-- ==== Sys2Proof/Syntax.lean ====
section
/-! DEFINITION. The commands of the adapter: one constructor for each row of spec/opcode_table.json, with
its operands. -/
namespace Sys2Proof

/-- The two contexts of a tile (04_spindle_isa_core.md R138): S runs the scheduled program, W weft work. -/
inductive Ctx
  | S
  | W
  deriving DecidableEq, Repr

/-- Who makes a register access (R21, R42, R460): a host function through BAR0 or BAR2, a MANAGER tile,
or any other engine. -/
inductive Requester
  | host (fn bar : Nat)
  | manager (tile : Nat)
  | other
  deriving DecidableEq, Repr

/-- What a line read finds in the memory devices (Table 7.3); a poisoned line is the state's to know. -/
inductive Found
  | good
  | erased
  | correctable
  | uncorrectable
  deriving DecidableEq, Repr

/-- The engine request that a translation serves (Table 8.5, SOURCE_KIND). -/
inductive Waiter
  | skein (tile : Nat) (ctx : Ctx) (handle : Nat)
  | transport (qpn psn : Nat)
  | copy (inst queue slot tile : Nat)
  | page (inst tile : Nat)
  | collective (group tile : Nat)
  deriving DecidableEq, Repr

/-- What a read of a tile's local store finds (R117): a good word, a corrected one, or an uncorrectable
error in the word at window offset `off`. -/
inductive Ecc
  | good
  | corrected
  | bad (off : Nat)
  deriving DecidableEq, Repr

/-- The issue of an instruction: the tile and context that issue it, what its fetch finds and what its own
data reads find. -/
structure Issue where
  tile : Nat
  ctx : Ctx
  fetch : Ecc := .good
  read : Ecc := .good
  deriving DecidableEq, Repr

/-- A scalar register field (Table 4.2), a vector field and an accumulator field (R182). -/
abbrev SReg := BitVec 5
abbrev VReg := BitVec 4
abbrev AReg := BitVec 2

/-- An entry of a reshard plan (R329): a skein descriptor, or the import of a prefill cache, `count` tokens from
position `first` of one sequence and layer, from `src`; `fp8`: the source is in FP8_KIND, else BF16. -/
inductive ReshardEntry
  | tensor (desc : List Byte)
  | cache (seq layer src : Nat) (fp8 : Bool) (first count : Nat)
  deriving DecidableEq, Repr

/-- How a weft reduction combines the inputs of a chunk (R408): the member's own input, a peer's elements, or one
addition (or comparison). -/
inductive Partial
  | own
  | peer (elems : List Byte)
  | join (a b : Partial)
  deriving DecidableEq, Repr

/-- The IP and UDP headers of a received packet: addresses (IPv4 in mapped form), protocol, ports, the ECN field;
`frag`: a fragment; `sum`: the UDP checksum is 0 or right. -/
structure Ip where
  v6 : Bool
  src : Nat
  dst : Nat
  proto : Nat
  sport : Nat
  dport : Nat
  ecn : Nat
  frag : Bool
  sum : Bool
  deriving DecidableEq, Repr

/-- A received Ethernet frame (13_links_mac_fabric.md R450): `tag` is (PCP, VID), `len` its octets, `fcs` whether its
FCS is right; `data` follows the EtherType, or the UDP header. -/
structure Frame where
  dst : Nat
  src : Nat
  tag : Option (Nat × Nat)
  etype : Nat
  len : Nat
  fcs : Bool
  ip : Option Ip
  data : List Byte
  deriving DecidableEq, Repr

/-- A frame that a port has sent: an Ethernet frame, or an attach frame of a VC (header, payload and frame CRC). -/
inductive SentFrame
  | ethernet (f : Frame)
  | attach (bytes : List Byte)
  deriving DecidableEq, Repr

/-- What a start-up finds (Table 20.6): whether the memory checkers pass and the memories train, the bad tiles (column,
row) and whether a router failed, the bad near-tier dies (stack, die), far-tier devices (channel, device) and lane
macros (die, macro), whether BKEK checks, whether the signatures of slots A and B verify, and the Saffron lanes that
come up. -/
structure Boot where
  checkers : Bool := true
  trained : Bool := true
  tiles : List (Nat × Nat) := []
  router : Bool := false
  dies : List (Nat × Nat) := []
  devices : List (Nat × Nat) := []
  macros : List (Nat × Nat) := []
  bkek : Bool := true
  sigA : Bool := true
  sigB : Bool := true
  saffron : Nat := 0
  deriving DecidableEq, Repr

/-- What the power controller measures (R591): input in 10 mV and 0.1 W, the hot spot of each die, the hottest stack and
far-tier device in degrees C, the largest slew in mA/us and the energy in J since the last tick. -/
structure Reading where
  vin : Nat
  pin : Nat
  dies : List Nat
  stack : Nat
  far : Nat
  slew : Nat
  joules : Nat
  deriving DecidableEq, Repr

================================

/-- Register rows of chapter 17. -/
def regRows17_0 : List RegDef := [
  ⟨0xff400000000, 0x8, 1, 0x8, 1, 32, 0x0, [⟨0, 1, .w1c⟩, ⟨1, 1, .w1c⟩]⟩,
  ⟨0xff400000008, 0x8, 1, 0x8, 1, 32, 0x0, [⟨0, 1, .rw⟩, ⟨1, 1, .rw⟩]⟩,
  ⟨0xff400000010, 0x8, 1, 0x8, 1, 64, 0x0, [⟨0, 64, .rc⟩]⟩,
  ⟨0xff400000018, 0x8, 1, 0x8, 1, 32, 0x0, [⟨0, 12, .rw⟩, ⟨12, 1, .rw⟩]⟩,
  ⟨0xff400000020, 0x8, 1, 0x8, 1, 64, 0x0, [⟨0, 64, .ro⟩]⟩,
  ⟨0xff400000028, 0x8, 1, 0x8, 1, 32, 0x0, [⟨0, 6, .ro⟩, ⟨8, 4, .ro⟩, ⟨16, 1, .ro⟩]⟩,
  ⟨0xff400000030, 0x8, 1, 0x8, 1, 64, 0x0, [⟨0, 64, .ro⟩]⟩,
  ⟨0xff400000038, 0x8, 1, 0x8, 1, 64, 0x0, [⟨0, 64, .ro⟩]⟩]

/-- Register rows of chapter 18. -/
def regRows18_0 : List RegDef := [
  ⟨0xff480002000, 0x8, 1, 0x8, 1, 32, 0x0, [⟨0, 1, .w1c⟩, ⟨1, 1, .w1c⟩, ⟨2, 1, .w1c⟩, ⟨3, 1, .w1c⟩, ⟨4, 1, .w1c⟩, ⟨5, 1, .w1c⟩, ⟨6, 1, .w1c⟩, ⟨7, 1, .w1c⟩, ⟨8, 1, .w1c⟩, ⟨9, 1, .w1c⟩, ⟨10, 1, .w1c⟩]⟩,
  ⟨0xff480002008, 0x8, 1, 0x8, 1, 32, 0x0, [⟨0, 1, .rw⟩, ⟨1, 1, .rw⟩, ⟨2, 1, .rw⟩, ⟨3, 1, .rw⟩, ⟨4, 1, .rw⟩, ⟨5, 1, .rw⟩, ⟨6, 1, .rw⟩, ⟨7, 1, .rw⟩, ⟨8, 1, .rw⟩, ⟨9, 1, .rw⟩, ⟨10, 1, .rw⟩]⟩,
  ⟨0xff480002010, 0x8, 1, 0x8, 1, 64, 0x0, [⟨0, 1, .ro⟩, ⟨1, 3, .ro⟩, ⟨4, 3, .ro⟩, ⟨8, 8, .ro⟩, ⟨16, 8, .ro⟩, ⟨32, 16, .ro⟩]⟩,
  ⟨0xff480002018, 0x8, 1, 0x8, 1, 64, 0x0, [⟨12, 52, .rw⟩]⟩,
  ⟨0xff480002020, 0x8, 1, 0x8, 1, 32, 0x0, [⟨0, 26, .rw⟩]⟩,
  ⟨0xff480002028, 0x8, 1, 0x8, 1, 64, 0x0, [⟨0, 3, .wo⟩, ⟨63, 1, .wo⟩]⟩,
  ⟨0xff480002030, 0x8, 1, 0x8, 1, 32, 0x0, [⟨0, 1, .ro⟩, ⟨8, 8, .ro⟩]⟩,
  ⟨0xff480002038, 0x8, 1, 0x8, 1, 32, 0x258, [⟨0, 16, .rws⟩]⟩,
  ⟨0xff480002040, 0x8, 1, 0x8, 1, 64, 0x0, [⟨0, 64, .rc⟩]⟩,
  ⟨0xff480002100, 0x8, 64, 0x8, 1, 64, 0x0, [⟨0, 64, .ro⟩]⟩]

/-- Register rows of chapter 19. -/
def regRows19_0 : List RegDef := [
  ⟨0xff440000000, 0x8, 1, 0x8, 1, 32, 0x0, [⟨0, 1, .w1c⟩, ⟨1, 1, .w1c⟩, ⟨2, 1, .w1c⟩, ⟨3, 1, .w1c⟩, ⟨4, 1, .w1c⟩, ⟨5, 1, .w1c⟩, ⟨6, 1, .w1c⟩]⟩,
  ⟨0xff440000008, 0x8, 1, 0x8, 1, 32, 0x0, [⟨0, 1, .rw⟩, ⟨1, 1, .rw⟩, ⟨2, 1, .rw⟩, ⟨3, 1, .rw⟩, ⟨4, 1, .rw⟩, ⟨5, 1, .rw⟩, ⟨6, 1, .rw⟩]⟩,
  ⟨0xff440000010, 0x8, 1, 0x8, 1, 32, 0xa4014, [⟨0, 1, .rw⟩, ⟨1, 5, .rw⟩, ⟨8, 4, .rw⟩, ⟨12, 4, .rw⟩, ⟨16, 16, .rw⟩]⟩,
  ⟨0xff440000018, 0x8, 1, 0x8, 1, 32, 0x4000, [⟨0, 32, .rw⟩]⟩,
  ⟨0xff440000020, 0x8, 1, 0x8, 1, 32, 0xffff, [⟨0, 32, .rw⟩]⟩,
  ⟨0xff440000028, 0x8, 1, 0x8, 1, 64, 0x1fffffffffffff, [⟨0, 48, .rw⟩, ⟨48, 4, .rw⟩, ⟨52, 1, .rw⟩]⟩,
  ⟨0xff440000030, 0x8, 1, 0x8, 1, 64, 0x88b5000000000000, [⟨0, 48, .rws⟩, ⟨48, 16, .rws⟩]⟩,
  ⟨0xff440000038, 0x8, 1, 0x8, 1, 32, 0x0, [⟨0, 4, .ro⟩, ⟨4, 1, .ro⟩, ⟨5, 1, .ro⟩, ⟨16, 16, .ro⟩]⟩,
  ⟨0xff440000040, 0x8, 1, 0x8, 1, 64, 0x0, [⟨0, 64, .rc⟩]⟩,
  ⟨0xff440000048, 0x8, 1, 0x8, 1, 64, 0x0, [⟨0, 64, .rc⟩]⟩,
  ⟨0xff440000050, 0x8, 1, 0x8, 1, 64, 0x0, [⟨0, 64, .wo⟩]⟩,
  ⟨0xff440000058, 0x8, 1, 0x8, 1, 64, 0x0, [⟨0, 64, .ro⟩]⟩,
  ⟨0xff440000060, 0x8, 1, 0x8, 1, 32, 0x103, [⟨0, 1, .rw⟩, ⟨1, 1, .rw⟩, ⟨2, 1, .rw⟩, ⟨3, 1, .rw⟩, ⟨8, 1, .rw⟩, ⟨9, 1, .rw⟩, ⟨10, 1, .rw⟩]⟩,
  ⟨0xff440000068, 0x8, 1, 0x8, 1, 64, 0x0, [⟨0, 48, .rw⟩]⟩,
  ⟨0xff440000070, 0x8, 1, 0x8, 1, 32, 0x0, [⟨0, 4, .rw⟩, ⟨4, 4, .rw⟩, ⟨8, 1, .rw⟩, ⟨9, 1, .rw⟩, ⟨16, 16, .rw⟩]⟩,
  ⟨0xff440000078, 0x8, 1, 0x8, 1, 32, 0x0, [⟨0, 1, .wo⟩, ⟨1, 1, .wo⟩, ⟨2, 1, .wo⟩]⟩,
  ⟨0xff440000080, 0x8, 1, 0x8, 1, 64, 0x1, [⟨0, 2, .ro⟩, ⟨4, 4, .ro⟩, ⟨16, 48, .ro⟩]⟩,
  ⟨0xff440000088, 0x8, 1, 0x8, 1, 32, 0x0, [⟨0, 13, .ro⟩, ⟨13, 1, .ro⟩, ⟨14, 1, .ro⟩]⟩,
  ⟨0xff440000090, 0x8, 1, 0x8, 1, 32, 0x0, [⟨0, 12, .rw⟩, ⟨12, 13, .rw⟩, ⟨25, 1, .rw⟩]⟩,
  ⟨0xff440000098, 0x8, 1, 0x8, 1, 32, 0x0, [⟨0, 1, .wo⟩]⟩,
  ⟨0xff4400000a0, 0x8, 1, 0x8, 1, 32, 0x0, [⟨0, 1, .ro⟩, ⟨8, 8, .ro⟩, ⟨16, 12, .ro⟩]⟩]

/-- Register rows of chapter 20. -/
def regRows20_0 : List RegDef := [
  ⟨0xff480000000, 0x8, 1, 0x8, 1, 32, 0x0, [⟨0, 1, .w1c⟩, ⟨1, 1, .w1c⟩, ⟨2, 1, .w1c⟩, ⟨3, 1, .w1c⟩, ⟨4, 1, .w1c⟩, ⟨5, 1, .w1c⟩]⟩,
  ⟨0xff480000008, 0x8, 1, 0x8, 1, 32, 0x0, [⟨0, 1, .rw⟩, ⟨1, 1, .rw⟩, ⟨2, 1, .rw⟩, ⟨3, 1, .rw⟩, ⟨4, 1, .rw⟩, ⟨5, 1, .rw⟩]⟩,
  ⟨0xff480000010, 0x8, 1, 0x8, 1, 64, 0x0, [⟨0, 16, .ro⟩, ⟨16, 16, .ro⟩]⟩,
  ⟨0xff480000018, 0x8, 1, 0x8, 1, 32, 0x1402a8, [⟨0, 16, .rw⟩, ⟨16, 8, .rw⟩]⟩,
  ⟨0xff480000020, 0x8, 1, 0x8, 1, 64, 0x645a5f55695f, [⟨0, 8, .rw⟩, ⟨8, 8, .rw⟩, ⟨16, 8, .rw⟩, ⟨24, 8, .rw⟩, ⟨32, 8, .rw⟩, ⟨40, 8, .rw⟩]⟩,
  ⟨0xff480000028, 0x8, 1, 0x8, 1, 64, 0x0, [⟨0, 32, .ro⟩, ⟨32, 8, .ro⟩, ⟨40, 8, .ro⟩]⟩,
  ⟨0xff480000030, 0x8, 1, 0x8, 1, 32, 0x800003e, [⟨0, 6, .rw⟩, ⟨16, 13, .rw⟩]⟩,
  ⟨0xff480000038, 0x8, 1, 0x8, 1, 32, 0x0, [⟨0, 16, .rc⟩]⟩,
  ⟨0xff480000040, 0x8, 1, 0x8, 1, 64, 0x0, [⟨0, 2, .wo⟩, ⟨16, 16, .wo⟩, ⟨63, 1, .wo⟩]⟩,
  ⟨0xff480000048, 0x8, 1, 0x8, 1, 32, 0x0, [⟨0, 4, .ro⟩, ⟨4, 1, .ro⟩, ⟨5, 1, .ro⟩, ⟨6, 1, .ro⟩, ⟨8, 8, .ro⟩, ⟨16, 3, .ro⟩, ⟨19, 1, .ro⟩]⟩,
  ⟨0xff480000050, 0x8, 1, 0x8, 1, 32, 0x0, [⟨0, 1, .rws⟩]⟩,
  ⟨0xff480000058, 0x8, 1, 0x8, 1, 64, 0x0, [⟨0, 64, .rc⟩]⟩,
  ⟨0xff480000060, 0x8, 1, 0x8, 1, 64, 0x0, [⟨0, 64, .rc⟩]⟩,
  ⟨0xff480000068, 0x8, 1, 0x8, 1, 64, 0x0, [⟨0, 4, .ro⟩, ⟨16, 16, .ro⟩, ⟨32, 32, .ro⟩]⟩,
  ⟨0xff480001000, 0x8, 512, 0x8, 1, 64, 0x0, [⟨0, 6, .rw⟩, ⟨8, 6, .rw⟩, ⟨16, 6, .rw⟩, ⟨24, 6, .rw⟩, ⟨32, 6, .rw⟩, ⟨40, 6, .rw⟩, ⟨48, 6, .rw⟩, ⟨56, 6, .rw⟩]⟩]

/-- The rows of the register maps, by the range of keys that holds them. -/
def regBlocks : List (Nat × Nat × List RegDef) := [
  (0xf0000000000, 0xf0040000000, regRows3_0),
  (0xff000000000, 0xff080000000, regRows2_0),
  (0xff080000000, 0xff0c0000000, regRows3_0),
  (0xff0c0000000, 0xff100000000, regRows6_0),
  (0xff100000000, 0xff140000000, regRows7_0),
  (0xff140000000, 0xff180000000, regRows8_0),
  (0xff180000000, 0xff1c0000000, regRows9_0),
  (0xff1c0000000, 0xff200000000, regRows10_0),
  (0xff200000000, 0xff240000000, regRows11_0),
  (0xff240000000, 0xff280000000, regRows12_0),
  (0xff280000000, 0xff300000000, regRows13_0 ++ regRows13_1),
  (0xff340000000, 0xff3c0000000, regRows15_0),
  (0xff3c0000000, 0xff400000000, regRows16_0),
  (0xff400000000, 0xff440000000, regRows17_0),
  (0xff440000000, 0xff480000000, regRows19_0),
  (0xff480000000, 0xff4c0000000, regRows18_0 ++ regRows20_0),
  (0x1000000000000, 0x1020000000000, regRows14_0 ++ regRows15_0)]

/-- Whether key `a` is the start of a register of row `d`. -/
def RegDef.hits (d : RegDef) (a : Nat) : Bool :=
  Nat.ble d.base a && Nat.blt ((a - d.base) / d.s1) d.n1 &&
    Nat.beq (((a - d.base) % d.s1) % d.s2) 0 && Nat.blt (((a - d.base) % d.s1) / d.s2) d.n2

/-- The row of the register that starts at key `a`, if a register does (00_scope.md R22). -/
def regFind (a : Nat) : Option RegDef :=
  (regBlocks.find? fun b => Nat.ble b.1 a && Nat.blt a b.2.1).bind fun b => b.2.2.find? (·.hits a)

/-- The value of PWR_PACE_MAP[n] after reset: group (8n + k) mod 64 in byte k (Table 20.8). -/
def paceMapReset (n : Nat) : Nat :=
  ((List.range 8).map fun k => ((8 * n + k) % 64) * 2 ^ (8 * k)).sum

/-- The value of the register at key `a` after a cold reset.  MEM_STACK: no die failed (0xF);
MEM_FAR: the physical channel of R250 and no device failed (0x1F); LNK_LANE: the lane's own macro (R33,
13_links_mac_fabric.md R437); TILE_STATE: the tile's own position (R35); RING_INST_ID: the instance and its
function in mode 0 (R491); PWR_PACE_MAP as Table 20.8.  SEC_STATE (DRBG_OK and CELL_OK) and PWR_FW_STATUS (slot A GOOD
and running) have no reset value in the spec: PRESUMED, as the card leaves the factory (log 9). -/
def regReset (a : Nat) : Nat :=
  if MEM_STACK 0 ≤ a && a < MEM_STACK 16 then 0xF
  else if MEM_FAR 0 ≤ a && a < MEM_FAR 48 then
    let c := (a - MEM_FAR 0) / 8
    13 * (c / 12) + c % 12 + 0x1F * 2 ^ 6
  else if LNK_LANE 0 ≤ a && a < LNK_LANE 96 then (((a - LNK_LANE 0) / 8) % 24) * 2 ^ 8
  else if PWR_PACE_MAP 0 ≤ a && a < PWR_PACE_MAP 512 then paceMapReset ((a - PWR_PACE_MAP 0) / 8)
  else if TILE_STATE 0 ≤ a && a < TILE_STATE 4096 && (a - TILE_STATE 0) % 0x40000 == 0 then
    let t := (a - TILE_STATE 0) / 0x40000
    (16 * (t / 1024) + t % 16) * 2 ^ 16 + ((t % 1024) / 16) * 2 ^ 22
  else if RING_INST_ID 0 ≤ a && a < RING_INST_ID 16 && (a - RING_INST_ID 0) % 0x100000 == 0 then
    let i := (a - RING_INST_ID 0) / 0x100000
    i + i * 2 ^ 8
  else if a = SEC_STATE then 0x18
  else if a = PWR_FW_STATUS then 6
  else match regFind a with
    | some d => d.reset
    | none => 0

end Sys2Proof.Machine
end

================================

Would you output, from the records above, exactly the run of lines that starts at the line containing "ip : Option Ip" and ends at the line containing "What a start-up", and only that run?

  ip : Option Ip
  data : List Byte
  deriving DecidableEq, Repr

/-- A frame that a port has sent: an Ethernet frame, or an attach frame of a VC (header, payload and frame CRC). -/
inductive SentFrame
  | ethernet (f : Frame)
  | attach (bytes : List Byte)
  deriving DecidableEq, Repr

/-- What a start-up finds (Table 20.6): whether the memory checkers pass and the memories train, the bad tiles (column,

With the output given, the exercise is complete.